Start of Block

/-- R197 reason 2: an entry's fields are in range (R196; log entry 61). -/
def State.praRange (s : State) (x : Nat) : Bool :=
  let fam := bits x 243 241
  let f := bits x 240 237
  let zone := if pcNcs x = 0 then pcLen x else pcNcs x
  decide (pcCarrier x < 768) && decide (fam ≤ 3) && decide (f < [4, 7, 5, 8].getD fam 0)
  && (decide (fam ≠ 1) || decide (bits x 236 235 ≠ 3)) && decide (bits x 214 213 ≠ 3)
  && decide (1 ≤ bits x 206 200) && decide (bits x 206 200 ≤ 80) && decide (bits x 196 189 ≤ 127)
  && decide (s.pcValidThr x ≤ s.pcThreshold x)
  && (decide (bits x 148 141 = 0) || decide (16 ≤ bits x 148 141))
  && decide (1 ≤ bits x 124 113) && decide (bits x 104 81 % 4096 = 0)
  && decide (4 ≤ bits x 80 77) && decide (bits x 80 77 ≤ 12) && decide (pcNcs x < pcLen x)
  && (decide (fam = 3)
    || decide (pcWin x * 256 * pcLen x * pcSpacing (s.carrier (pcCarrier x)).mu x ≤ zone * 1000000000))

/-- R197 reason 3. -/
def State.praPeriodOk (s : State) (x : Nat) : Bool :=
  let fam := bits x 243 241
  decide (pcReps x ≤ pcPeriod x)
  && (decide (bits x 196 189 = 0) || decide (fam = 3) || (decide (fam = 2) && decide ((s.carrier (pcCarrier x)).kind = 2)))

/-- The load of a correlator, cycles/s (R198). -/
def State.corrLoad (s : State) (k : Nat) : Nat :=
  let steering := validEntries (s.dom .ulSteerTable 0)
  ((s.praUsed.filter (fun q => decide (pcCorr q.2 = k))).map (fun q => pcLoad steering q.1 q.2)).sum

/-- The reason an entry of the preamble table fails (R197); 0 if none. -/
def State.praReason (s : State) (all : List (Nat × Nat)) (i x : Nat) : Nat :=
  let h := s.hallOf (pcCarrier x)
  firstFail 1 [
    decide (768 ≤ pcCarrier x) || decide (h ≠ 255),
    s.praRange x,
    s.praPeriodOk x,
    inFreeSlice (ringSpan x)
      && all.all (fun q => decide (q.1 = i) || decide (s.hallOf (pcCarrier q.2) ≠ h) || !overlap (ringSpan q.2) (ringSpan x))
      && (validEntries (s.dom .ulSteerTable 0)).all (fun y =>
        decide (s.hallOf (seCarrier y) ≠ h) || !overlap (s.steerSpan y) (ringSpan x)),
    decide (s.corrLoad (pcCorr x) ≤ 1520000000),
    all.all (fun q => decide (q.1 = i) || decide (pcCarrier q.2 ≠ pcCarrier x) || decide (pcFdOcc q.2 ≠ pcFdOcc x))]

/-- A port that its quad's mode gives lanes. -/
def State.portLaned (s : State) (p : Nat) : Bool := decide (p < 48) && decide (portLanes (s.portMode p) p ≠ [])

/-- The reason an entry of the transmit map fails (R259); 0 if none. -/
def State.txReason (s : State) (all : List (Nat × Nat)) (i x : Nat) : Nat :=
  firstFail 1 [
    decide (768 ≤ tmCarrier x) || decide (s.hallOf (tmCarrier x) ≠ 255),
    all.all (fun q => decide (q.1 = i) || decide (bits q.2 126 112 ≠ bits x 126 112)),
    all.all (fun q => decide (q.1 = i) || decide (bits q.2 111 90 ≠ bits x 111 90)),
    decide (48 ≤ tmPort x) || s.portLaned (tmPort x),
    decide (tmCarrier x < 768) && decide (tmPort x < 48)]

End of Block

• [TASK BRIEF]
What is needed is every line of the records above that contains the word "entry".

• [REPLY TO THE TASK]
/-- R197 reason 2: an entry's fields are in range (R196; log entry 61). -/
/-- The reason an entry of the preamble table fails (R197); 0 if none. -/
/-- The reason an entry of the transmit map fails (R259); 0 if none. -/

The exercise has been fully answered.